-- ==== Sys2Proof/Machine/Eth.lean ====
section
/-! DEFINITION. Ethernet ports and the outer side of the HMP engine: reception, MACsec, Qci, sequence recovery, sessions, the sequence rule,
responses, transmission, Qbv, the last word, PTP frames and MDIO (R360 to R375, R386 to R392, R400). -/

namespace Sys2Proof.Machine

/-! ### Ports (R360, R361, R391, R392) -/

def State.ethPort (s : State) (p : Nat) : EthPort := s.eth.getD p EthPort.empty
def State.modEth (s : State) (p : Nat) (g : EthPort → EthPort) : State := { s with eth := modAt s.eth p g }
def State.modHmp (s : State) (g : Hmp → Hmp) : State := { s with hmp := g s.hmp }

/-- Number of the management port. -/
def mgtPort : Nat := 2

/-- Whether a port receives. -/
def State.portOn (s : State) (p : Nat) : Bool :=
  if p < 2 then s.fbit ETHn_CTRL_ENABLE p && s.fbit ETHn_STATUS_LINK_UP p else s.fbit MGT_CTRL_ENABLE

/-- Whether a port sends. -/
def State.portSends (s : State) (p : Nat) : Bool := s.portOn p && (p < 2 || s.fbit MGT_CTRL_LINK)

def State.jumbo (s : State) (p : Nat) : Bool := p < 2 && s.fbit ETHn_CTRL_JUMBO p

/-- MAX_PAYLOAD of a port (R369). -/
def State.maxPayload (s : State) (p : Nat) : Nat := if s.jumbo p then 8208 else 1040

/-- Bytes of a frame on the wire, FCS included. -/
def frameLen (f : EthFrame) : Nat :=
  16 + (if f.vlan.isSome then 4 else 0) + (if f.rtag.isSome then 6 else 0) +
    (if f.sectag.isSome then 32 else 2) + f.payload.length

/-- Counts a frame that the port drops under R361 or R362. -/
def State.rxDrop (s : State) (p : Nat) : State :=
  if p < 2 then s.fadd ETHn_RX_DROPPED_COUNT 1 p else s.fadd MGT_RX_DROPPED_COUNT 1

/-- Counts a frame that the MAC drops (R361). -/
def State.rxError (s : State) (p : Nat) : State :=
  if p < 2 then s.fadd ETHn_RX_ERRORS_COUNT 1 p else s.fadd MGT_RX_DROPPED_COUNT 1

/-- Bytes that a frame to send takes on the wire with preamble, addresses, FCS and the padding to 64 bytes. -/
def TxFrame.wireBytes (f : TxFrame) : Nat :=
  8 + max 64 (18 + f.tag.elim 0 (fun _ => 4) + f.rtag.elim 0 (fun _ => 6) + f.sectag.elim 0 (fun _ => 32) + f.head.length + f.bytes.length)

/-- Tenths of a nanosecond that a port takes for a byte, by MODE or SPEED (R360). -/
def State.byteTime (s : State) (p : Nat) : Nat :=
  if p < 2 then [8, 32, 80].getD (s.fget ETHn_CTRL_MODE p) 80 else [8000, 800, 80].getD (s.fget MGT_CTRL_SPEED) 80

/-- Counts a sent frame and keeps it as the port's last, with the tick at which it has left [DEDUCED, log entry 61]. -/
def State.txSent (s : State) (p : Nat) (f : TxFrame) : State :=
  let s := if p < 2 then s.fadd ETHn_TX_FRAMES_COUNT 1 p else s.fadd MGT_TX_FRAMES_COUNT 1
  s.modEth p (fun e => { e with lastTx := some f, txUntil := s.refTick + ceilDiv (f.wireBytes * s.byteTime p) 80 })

********

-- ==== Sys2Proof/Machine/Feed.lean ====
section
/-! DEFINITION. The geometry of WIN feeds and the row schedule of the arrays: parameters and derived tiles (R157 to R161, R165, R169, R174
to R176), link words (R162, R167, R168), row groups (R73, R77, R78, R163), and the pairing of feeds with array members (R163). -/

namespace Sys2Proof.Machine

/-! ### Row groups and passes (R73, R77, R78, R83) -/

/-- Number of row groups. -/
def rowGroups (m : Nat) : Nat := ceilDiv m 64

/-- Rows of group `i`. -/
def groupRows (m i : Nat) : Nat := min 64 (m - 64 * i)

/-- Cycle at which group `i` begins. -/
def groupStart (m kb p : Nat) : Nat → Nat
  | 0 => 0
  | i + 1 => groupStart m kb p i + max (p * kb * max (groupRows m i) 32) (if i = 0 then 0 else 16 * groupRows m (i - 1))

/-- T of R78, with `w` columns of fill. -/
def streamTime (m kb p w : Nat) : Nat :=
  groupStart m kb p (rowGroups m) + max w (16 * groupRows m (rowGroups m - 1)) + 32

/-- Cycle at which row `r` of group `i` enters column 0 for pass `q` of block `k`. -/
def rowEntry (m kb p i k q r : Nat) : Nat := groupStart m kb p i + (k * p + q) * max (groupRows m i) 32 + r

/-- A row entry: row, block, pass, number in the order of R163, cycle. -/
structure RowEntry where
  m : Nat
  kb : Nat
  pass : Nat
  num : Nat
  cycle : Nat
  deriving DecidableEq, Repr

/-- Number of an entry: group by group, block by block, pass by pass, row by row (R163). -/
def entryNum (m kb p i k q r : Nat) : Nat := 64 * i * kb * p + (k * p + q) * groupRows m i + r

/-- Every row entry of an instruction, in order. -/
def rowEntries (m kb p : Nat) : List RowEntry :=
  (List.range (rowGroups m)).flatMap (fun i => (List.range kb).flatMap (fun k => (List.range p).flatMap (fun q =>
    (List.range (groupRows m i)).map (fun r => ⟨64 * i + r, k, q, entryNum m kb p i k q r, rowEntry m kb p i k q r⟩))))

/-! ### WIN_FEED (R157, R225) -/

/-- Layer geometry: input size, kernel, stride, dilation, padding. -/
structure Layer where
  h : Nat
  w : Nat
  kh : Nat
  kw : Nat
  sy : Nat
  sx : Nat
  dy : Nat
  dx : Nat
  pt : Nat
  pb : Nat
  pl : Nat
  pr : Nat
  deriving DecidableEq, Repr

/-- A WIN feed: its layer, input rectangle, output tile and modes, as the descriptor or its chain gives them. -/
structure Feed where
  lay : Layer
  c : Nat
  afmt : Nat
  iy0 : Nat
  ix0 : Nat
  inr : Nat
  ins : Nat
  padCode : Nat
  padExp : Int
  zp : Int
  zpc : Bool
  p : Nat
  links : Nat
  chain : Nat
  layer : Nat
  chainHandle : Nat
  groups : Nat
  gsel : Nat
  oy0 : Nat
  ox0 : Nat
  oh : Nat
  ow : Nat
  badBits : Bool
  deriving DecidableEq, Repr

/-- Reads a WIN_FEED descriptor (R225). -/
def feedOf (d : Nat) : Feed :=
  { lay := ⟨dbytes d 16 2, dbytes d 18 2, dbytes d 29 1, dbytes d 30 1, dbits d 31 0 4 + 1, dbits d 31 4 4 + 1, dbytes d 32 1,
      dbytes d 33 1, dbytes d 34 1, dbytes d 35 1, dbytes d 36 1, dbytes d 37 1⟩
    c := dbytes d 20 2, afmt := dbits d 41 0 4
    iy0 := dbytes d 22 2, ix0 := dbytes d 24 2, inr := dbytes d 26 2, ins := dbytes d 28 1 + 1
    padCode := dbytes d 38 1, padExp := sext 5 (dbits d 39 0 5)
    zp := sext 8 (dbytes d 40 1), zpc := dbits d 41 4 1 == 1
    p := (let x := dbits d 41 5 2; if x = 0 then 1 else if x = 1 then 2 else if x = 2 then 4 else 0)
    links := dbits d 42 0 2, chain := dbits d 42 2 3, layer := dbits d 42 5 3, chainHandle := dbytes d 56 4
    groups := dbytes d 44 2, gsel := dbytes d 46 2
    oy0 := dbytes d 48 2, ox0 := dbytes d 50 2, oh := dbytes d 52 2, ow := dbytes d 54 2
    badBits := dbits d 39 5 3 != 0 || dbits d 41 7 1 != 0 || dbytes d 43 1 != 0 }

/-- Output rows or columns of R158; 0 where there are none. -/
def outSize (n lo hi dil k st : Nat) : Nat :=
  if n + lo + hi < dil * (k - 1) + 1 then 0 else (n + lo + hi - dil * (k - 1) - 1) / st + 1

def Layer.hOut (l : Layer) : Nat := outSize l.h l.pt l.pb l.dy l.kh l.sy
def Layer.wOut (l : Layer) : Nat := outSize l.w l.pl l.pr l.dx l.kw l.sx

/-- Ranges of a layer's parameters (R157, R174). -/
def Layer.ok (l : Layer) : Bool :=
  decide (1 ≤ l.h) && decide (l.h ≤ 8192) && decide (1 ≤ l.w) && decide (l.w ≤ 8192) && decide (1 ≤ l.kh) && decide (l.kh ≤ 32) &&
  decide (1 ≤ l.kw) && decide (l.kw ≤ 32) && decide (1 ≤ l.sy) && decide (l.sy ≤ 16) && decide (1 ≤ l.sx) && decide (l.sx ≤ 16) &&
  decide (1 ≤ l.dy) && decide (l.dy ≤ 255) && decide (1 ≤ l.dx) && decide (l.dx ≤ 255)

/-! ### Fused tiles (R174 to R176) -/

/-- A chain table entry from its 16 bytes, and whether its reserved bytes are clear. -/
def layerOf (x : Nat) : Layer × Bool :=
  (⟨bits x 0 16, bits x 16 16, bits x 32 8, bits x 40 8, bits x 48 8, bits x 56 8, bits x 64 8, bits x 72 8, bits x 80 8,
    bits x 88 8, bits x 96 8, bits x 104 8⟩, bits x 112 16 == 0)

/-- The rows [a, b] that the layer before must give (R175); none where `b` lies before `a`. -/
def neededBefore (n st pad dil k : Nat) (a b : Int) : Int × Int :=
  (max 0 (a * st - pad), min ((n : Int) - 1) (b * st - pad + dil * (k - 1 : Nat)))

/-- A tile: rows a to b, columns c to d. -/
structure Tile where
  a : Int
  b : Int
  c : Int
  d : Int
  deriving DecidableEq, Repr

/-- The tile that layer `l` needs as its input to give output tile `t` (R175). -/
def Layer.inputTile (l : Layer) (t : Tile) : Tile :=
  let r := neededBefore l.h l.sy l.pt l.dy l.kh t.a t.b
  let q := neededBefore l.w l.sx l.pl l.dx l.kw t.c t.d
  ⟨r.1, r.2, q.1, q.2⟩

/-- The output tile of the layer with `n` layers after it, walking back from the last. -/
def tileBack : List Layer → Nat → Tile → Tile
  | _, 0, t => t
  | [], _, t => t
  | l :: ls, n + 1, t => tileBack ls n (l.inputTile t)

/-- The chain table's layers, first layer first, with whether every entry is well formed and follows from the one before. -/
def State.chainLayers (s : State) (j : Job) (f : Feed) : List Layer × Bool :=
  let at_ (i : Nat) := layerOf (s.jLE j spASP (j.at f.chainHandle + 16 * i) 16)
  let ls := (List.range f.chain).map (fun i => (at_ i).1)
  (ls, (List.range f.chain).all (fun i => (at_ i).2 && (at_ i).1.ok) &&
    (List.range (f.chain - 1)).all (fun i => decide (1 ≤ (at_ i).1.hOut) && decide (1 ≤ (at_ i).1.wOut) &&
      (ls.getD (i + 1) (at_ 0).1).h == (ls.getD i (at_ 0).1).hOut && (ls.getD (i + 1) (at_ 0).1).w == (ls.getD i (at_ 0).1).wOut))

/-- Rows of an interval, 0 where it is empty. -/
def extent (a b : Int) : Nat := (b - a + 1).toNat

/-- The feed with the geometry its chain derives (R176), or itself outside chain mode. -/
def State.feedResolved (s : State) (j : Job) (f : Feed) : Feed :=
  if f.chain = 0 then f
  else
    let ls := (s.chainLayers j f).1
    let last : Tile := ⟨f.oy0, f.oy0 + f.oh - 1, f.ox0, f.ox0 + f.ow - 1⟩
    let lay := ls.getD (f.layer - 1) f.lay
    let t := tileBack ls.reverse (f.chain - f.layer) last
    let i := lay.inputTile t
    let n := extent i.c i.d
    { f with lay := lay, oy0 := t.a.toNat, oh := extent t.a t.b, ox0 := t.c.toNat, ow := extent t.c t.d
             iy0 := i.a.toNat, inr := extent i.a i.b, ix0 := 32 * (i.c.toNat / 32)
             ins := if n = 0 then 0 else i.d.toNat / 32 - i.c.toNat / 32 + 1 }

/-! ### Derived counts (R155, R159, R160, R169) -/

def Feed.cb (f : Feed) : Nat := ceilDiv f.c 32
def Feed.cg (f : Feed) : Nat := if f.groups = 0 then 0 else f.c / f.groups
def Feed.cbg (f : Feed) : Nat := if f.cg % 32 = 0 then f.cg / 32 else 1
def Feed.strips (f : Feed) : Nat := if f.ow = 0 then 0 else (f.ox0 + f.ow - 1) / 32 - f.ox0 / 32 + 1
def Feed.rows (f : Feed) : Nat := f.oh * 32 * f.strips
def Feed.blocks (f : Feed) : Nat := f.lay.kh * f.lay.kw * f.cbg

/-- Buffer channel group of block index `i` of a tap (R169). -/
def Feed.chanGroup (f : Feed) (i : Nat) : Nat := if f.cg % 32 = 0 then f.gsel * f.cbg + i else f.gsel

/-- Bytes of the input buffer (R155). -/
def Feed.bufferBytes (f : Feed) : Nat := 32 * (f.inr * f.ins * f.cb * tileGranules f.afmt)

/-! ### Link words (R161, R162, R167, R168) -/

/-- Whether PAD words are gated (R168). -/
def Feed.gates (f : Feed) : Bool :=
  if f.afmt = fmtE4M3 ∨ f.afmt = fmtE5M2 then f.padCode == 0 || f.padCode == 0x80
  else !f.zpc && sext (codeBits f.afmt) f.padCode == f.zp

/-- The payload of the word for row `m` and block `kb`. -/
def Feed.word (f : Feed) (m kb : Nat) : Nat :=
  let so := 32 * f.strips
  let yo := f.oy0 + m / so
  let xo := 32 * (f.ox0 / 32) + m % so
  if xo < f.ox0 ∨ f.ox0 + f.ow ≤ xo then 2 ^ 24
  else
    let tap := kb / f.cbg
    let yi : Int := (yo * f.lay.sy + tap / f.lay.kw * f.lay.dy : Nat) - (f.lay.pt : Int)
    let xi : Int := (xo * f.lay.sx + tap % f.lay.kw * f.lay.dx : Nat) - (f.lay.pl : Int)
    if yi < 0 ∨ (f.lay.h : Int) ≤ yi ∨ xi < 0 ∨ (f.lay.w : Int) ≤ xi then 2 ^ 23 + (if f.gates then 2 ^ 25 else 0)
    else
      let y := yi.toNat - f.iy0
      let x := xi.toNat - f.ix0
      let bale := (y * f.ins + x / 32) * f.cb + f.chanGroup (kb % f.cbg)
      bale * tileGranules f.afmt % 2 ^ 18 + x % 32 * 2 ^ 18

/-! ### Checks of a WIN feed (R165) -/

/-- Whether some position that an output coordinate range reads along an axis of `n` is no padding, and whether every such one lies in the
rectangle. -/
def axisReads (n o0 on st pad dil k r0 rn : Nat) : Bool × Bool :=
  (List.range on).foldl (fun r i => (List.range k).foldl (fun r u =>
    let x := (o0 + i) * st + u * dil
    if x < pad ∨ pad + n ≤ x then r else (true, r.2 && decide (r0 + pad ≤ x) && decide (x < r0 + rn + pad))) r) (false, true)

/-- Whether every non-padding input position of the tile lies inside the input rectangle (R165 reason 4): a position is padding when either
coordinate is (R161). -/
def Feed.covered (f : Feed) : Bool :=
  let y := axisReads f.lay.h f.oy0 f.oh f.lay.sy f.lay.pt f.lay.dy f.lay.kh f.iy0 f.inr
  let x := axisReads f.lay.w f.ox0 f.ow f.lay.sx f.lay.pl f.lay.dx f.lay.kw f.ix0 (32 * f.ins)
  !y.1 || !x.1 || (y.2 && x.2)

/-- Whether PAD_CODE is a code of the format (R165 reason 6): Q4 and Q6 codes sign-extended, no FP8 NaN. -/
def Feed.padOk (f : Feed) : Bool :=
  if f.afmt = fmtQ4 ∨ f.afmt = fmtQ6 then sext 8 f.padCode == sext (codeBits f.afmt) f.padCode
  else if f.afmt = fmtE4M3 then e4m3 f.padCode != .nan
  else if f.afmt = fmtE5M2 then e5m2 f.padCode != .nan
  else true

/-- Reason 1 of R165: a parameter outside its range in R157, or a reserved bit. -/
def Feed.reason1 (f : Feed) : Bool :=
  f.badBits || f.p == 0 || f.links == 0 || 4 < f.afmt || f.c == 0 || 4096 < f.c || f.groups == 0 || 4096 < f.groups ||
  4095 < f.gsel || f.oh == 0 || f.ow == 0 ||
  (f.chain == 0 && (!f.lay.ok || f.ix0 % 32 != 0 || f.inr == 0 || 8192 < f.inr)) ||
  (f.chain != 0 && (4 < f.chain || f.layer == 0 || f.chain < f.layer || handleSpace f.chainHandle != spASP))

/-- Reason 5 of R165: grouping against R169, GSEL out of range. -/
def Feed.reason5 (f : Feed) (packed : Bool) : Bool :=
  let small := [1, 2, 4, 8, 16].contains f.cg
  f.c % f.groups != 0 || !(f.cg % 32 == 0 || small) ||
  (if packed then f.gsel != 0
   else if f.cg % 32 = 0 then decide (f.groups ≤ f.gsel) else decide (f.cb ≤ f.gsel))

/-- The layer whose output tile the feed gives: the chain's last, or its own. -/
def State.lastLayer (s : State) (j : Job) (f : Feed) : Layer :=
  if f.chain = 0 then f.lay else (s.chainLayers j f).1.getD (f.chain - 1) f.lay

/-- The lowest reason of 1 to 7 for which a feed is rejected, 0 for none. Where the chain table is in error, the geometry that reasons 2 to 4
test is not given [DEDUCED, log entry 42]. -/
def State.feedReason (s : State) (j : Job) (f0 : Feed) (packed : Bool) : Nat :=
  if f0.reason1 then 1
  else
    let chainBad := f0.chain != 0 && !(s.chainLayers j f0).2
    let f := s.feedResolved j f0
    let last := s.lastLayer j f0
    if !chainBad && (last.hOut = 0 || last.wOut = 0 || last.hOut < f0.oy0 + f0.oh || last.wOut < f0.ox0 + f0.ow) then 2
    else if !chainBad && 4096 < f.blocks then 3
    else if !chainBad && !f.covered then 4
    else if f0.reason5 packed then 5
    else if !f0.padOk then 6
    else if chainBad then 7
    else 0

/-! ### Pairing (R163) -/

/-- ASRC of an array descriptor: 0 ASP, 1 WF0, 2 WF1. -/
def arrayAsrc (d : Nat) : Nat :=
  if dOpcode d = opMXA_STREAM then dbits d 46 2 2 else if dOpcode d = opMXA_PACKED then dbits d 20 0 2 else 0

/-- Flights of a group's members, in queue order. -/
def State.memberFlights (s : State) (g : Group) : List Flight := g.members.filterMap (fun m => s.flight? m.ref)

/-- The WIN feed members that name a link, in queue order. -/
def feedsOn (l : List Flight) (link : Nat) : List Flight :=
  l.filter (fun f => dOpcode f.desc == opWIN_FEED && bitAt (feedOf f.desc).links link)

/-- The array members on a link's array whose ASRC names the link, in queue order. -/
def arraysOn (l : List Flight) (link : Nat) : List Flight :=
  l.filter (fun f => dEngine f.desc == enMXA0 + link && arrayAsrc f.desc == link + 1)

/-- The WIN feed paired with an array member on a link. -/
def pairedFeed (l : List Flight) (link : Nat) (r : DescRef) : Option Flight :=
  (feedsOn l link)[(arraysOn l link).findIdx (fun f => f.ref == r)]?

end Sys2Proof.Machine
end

********

Above are some records; copy exactly the lines from the one with "def entryNum (m" through the one with "(List.range (groupRows m", both included, and no others.

def entryNum (m kb p i k q r : Nat) : Nat := 64 * i * kb * p + (k * p + q) * groupRows m i + r

/-- Every row entry of an instruction, in order. -/
def rowEntries (m kb p : Nat) : List RowEntry :=
  (List.range (rowGroups m)).flatMap (fun i => (List.range kb).flatMap (fun k => (List.range p).flatMap (fun q =>
    (List.range (groupRows m i)).map (fun r => ⟨64 * i + r, k, q, entryNum m kb p i k q r, rowEntry m kb p i k q r⟩))))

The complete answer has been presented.